- PROBLEM DETAILS
Which lines of the records below contain the word "home"? Report each of them in full.

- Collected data
------------------------------------------------------------
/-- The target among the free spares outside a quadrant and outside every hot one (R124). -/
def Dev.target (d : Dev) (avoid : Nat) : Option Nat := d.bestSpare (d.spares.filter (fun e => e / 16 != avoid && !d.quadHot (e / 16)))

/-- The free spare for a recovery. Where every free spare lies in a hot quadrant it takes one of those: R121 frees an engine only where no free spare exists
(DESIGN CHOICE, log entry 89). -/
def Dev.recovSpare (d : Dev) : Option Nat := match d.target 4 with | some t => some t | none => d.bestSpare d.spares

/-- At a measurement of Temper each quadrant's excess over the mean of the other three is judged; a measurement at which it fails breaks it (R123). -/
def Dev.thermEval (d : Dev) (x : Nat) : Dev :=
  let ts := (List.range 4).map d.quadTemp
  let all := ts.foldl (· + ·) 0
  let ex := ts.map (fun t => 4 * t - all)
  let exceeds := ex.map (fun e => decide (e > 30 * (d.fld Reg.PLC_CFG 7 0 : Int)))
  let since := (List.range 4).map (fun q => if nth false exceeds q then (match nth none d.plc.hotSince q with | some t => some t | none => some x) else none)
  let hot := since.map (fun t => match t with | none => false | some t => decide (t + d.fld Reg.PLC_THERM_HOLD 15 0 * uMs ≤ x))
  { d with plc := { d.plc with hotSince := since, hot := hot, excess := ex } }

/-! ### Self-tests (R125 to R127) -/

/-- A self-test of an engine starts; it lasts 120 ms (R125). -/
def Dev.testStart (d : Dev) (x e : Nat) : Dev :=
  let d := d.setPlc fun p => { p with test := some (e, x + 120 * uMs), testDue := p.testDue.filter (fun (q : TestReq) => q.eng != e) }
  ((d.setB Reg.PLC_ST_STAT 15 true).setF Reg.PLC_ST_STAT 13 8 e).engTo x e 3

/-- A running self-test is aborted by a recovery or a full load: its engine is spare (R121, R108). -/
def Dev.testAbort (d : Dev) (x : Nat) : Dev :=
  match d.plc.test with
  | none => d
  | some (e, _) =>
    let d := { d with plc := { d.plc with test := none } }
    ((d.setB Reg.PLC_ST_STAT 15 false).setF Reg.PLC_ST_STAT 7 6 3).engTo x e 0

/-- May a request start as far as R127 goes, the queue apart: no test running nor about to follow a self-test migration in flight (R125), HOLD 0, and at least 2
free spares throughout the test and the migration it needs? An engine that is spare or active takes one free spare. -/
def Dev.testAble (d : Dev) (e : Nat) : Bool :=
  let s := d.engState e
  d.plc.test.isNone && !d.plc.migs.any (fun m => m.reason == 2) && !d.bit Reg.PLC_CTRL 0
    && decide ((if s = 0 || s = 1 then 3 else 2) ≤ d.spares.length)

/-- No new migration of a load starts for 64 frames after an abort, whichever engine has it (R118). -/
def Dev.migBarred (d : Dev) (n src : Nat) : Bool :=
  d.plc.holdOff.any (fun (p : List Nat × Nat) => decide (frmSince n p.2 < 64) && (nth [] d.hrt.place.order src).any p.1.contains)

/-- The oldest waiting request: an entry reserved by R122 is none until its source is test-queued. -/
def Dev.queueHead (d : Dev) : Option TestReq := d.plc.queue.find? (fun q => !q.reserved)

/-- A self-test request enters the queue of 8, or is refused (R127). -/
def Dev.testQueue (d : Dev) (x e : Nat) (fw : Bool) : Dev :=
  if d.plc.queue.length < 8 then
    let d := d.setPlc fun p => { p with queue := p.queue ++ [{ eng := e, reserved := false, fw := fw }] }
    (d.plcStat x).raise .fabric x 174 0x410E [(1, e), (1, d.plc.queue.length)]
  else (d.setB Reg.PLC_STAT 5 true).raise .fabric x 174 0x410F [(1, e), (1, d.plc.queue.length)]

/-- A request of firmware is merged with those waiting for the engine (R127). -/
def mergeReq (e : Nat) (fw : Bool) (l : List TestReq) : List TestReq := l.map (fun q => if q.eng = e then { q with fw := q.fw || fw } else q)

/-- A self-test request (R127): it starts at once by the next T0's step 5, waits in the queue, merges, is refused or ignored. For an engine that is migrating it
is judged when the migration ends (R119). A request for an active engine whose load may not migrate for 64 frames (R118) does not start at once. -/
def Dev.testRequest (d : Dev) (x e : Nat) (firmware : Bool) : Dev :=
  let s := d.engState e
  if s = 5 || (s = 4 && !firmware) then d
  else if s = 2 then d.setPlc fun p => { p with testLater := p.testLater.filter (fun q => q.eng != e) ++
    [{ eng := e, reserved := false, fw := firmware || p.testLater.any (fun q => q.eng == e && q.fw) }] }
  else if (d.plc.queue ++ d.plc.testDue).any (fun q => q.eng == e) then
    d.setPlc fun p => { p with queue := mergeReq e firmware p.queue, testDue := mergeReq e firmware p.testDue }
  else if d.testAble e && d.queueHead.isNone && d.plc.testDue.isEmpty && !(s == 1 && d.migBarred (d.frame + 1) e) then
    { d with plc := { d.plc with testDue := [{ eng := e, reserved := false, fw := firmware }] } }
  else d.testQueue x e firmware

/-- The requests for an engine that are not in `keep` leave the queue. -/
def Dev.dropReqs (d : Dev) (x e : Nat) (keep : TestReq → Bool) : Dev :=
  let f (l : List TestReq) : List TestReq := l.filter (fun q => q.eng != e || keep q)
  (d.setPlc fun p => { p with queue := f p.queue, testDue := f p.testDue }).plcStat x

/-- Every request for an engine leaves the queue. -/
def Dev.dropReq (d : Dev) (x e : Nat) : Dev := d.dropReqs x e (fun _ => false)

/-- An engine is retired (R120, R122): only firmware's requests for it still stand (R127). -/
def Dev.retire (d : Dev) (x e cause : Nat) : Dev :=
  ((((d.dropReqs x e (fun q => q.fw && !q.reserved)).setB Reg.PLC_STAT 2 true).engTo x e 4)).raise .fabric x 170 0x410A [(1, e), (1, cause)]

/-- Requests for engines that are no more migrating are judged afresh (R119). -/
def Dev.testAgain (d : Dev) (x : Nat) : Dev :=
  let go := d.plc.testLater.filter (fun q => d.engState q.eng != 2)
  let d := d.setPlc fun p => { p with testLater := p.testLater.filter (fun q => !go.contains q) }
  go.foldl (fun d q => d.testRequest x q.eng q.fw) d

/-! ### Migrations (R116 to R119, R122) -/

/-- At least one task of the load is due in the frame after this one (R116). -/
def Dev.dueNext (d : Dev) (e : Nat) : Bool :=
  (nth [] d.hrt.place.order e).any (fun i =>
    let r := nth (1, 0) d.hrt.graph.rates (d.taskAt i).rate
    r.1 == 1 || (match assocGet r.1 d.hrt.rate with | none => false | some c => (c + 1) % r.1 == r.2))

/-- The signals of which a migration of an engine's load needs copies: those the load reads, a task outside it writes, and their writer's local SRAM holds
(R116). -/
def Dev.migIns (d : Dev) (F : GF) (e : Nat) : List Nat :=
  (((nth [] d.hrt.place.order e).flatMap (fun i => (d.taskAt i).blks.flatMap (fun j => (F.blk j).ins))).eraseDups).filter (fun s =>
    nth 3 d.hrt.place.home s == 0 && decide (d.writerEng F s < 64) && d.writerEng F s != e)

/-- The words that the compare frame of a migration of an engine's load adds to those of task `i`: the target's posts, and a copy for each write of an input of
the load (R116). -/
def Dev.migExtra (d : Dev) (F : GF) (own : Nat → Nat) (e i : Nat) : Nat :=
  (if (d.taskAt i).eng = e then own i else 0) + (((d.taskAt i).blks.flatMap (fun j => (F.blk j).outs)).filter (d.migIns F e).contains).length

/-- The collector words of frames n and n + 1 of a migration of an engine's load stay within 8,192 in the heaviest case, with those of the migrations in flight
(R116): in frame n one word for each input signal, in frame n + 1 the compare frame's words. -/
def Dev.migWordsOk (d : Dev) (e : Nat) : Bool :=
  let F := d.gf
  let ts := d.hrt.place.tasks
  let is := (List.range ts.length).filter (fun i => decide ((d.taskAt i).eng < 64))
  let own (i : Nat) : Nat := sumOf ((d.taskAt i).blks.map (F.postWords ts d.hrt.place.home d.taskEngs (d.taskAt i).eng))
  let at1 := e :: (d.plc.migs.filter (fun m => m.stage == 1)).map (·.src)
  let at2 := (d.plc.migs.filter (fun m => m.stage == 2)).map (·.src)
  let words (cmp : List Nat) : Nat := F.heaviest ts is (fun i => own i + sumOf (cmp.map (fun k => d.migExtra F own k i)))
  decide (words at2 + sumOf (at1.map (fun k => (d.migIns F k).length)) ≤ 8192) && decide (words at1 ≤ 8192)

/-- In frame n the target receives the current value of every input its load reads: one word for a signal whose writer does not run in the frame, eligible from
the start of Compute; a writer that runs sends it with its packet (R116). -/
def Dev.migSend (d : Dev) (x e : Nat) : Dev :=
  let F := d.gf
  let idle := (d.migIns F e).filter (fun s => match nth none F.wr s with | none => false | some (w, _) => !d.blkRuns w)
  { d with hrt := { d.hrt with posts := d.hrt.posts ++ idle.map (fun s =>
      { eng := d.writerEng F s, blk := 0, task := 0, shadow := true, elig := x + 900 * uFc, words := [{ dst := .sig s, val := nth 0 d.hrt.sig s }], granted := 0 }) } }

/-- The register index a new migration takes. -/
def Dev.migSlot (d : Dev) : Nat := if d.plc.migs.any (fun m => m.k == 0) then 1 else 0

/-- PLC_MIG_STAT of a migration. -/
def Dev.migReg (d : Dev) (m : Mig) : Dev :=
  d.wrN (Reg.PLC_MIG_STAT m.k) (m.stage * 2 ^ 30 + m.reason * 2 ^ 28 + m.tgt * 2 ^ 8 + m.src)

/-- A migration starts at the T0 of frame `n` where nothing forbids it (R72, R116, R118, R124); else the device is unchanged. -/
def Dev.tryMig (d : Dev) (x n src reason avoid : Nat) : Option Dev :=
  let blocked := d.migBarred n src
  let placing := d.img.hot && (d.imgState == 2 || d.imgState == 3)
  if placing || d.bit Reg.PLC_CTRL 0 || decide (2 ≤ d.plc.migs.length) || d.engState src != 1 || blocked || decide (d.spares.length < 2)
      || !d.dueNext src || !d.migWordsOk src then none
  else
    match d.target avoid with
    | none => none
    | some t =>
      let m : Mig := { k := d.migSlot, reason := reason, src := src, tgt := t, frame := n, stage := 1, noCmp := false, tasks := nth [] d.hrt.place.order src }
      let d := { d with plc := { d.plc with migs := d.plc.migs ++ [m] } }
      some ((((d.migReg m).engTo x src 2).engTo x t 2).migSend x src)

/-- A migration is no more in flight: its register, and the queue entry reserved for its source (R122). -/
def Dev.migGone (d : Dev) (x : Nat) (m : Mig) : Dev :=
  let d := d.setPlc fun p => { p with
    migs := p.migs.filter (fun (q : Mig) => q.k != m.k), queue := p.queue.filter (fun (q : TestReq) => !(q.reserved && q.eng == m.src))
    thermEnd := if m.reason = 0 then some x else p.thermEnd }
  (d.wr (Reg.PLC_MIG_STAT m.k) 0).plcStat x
------------------------------------------------------------
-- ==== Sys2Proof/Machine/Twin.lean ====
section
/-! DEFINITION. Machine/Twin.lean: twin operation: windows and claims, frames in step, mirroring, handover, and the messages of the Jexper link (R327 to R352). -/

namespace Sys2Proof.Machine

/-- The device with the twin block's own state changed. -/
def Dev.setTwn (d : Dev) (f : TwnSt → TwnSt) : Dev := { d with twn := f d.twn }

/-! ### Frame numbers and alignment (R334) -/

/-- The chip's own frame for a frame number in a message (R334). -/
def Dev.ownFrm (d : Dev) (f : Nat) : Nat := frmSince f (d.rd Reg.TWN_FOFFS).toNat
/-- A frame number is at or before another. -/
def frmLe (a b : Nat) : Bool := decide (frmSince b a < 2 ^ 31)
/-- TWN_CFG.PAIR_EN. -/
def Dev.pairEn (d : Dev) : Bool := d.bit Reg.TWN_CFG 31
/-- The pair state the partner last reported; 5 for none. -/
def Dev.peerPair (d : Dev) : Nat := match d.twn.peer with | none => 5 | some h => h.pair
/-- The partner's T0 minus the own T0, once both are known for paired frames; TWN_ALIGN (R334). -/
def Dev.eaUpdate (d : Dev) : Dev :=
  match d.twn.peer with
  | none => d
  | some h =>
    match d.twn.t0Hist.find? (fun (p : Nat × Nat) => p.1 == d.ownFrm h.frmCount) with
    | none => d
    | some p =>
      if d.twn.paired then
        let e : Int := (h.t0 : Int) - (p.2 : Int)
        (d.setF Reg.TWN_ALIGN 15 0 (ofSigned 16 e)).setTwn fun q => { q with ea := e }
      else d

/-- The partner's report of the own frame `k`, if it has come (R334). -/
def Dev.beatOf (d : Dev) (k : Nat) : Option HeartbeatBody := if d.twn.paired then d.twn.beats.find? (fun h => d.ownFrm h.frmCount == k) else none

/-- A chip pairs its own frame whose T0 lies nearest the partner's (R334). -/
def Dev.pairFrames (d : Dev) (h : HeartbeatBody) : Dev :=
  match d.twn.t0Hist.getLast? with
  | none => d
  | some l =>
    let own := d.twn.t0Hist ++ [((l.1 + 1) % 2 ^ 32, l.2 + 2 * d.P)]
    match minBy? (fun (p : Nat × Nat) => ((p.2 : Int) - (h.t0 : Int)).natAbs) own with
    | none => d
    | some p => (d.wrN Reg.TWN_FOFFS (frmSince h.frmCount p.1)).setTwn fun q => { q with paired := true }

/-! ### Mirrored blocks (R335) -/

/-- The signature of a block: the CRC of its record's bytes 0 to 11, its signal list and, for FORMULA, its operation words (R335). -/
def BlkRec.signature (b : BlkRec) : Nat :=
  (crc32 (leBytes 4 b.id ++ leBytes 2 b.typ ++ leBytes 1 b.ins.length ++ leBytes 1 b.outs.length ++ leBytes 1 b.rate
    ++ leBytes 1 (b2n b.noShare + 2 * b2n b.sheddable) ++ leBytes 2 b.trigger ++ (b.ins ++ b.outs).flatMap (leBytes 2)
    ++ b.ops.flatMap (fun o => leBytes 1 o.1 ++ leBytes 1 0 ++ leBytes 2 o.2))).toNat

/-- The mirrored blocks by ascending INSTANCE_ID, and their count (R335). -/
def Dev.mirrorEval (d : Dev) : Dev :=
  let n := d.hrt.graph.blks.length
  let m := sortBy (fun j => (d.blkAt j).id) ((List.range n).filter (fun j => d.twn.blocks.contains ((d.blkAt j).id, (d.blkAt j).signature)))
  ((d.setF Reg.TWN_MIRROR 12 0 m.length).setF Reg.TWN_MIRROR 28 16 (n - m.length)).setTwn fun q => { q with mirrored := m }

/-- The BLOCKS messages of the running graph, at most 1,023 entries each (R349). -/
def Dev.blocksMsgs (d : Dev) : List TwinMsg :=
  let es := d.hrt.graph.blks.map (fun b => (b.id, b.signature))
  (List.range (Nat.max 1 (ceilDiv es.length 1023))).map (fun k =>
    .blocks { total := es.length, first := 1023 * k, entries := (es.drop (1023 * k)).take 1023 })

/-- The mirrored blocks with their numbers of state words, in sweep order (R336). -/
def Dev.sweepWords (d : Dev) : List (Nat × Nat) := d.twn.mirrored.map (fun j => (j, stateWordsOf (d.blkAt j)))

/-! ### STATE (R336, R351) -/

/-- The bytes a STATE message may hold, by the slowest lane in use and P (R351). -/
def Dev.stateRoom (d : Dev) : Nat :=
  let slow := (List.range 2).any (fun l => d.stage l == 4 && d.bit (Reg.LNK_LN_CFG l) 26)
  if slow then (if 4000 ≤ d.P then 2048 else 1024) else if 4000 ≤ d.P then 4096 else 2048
------------------------------------------------------------
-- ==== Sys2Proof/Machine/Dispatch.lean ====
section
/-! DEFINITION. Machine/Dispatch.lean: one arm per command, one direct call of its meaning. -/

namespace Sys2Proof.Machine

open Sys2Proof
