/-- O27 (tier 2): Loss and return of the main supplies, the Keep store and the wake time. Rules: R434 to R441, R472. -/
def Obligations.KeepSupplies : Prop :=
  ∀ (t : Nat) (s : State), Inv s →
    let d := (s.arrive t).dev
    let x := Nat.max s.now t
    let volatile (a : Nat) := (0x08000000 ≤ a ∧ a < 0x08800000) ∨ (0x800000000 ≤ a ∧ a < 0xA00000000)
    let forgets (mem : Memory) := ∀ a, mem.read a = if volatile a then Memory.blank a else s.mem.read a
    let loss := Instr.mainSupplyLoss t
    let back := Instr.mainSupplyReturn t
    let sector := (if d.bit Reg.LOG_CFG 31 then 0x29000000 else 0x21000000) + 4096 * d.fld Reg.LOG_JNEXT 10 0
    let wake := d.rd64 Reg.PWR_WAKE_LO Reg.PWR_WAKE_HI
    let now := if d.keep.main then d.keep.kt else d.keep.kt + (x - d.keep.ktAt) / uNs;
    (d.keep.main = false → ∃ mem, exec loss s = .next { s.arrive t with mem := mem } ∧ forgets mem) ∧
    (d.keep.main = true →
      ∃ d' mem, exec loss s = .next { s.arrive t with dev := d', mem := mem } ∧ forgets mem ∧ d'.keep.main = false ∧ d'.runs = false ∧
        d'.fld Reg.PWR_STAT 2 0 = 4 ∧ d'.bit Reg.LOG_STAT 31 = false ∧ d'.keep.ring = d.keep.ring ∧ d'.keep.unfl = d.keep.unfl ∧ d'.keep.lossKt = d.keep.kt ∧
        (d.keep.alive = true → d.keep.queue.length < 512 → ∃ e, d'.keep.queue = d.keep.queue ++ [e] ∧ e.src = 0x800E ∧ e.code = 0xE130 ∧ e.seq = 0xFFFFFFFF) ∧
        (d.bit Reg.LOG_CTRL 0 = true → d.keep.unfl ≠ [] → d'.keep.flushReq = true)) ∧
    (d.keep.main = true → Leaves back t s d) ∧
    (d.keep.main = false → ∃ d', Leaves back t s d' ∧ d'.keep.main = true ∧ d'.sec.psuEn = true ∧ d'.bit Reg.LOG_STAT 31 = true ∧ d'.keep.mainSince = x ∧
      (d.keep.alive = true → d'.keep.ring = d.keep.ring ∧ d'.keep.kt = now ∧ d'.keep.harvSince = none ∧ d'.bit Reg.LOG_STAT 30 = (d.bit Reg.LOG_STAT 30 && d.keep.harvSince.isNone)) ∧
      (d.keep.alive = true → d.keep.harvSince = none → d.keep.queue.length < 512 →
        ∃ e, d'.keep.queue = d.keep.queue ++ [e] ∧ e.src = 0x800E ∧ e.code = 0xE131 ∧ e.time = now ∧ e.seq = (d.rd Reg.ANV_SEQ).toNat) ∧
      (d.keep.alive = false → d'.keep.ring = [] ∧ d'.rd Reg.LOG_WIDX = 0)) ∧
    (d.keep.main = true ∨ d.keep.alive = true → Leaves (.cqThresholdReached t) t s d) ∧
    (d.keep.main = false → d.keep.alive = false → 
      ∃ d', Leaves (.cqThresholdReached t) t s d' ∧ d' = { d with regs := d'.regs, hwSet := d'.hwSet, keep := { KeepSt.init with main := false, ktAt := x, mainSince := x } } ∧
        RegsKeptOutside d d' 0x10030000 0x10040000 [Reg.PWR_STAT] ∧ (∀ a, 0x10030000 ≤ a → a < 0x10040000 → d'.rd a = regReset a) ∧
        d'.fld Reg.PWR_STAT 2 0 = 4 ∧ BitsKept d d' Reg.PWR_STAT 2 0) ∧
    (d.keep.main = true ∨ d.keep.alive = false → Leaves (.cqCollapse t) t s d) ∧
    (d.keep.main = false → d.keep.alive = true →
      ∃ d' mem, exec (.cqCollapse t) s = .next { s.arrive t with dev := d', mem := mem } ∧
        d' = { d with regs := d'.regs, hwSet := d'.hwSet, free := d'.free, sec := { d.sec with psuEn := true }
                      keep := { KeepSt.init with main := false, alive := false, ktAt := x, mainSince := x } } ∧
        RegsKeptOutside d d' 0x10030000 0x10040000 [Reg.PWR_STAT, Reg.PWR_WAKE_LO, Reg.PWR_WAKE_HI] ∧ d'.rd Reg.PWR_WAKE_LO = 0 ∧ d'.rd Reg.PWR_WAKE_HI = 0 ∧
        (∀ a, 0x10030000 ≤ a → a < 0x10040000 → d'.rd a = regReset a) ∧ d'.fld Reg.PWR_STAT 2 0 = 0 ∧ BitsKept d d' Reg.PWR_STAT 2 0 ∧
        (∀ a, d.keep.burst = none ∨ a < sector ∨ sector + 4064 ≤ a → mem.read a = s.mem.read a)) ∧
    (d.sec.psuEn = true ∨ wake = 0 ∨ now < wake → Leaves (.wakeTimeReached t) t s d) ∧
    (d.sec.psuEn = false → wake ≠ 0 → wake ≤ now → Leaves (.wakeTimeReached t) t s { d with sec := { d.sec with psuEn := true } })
------------------------------------------------------------
- TASK SOLUTION
    nth 3 d.hrt.place.home s == 0 && decide (d.writerEng F s < 64) && d.writerEng F s != e)
  let own (i : Nat) : Nat := sumOf ((d.taskAt i).blks.map (F.postWords ts d.hrt.place.home d.taskEngs (d.taskAt i).eng))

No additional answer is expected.